[Saved data entries]
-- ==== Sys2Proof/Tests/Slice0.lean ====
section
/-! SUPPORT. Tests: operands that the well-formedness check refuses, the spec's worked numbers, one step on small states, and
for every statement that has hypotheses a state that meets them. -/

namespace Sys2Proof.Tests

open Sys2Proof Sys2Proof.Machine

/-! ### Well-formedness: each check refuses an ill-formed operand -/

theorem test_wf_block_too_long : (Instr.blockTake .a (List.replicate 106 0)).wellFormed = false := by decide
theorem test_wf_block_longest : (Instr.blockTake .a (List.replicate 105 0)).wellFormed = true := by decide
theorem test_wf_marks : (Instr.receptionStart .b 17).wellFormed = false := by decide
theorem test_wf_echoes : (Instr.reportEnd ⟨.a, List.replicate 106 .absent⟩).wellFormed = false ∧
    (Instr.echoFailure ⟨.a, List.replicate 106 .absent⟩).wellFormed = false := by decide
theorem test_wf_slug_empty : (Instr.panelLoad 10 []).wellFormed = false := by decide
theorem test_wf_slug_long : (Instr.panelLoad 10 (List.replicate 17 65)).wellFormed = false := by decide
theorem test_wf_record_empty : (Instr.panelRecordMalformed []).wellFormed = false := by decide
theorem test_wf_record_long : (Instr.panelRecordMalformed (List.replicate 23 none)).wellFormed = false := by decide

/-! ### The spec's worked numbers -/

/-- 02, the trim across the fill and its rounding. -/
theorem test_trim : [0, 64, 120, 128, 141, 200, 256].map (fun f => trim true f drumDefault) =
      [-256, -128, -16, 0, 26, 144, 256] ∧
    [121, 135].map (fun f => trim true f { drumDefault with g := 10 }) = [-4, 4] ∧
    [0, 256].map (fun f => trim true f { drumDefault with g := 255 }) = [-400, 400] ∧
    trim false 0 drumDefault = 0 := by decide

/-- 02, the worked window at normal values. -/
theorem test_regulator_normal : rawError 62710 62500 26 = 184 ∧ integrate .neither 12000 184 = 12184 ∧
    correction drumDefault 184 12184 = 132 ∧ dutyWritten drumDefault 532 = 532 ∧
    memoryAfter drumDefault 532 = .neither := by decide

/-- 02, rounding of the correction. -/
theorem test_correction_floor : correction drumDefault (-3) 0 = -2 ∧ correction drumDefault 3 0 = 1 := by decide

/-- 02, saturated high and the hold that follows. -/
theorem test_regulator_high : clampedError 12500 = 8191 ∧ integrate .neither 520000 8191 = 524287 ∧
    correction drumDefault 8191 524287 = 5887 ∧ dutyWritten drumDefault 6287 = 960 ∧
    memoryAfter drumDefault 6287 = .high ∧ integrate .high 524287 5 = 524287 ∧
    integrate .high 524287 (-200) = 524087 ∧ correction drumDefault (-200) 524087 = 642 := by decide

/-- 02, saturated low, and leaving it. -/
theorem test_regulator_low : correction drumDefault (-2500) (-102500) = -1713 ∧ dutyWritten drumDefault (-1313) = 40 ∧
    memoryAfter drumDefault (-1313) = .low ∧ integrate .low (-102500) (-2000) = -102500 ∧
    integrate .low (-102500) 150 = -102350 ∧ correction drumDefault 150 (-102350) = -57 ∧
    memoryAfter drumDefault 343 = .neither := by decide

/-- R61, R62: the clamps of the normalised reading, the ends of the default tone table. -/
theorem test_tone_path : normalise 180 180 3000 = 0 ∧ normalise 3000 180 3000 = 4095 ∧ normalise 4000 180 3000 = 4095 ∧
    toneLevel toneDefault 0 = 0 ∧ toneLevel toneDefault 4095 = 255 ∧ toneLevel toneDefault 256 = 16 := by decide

- EXERCISE PROMPT -
From the first line of the data above to the line holding "theorem test_wf_marks : (Instr.receptionStart", reproduce each line exactly; emit no other lines.

- EXERCISE SOLUTION -
-- ==== Sys2Proof/Tests/Slice0.lean ====
section
/-! SUPPORT. Tests: operands that the well-formedness check refuses, the spec's worked numbers, one step on small states, and
for every statement that has hypotheses a state that meets them. -/

namespace Sys2Proof.Tests

open Sys2Proof Sys2Proof.Machine

/-! ### Well-formedness: each check refuses an ill-formed operand -/

theorem test_wf_block_too_long : (Instr.blockTake .a (List.replicate 106 0)).wellFormed = false := by decide
theorem test_wf_block_longest : (Instr.blockTake .a (List.replicate 105 0)).wellFormed = true := by decide
theorem test_wf_marks : (Instr.receptionStart .b 17).wellFormed = false := by decide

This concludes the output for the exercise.